The film was released on 23 April 2026.

== Plot ==
A devoted father, determined to see his son succeed, is willing to go to any extent to support his ambitions. He fulfills all of his son’s wishes, even going so far as to sell his own house. As the story unfolds, the consequences of his sacrifices come to light. The film explores whether the father’s unwavering dedication ultimately benefits his son, and reveals the choices the son makes and how they shape the outcome of their lives.

== Cast ==

- G. Manjunath Reddy as Srinivas
- Supriya as Padmavathi
- Rajasekhar Aning as Venkatesh
- Chelly Swapna as Bhudevi
- Suman Shetty as Puli Gadu
- Ping Pong Surya as Jeevan
- Balagam Sanjay Krishna as Vaddeela Vishwa
- Jabardasth Durga Rao as Kaki

== Music ==
The background score and songs were composed by Srivenkat and Lalith Kiran. The audio rights were acquired by Aditya Music.
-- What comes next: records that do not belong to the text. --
-- ==== Sys2Proof/Machine/LoadStore.lean ====
section
/-!
DEFINITION. Loads and stores (spec/44_load_store.md): address `x[rs1]` plus the sign-extended displacement.
-/

namespace Sys2Proof.Machine

/-- LB (R170): a byte, sign-extended from `x[rs1] + imm_I`. -/
def execLb (rd rs1 : Reg) (imm : BitVec 12) (s : State) : Host.Outcome State Fault Refusal :=
  loadOp .byte (signExtended .byte) rd rs1 (immI imm) s

/-- LH (R171): a halfword, sign-extended from `x[rs1] + imm_I`. -/
def execLh (rd rs1 : Reg) (imm : BitVec 12) (s : State) : Host.Outcome State Fault Refusal :=
  loadOp .half (signExtended .half) rd rs1 (immI imm) s

/-- LW (R172): a word from `x[rs1] + imm_I`. -/
def execLw (rd rs1 : Reg) (imm : BitVec 12) (s : State) : Host.Outcome State Fault Refusal :=
  loadOp .word (signExtended .word) rd rs1 (immI imm) s

/-- LBU (R173): a byte, zero-extended from `x[rs1] + imm_I`. -/
def execLbu (rd rs1 : Reg) (imm : BitVec 12) (s : State) : Host.Outcome State Fault Refusal :=
  loadOp .byte (zeroExtended .byte) rd rs1 (immI imm) s

/-- LHU (R174): a halfword, zero-extended from `x[rs1] + imm_I`. -/
def execLhu (rd rs1 : Reg) (imm : BitVec 12) (s : State) : Host.Outcome State Fault Refusal :=
  loadOp .half (zeroExtended .half) rd rs1 (immI imm) s

/-- SB (R175): store the low byte of `x[rs2]`. -/
def execSb (rs2 rs1 : Reg) (imm : BitVec 12) (s : State) : Host.Outcome State Fault Refusal :=
  storeOp .byte rs2 rs1 (immS imm) s

/-- SH (R176): store the low halfword of `x[rs2]`. -/
def execSh (rs2 rs1 : Reg) (imm : BitVec 12) (s : State) : Host.Outcome State Fault Refusal :=
  storeOp .half rs2 rs1 (immS imm) s

/-- SW (R177): store `x[rs2]`. -/
def execSw (rs2 rs1 : Reg) (imm : BitVec 12) (s : State) : Host.Outcome State Fault Refusal :=
  storeOp .word rs2 rs1 (immS imm) s

end Sys2Proof.Machine
end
| No. | Title | Lyrics | Singer(s) | Length |
|---|---|---|---|---|
| 1. | "Pachhani Pallelo" | Vishnu Vardhan | Chandrasekhar Azad, Prathyusha | 4:14 |
| 2. | "Sakkanode Sakkaanode" | Lalith Kiran | GV Shri Kerthii | 3:33 |
| 3. | "Ponganala Pooja" | Vishnu Vardhan | Vinayak | 3:06 |
| 4. | "Yetta Penchinaavu Raa" | Vishnu Vardhan | Yogi Suresh | 4:45 |
| 5. | "Kaalabhairavam Bhaje" | Shafi Vullah | Vinayak | 4:41 |
| Total length: |  |  |  | 20:19 |

== Release ==
Rich Kid was released on 23 April 2026.

== Reception ==
Suhas Sistu of The Hans India stated "Rich Kid is a feel-good entertainer with emotional depth and relatable characters, making it an enjoyable watch for family audiences".

Sakshi Post said "Rich Kid is a simple, emotion-driven family drama that relies on its core sentiment, offering a watchable, one-time experience with a few heartfelt moments".

Sunil Boddula from News18 Telugu stated "Rich Kid is an enjoyable family film with a good blend of comedy, emotions, and music, making it a must-watch with a meaningful message".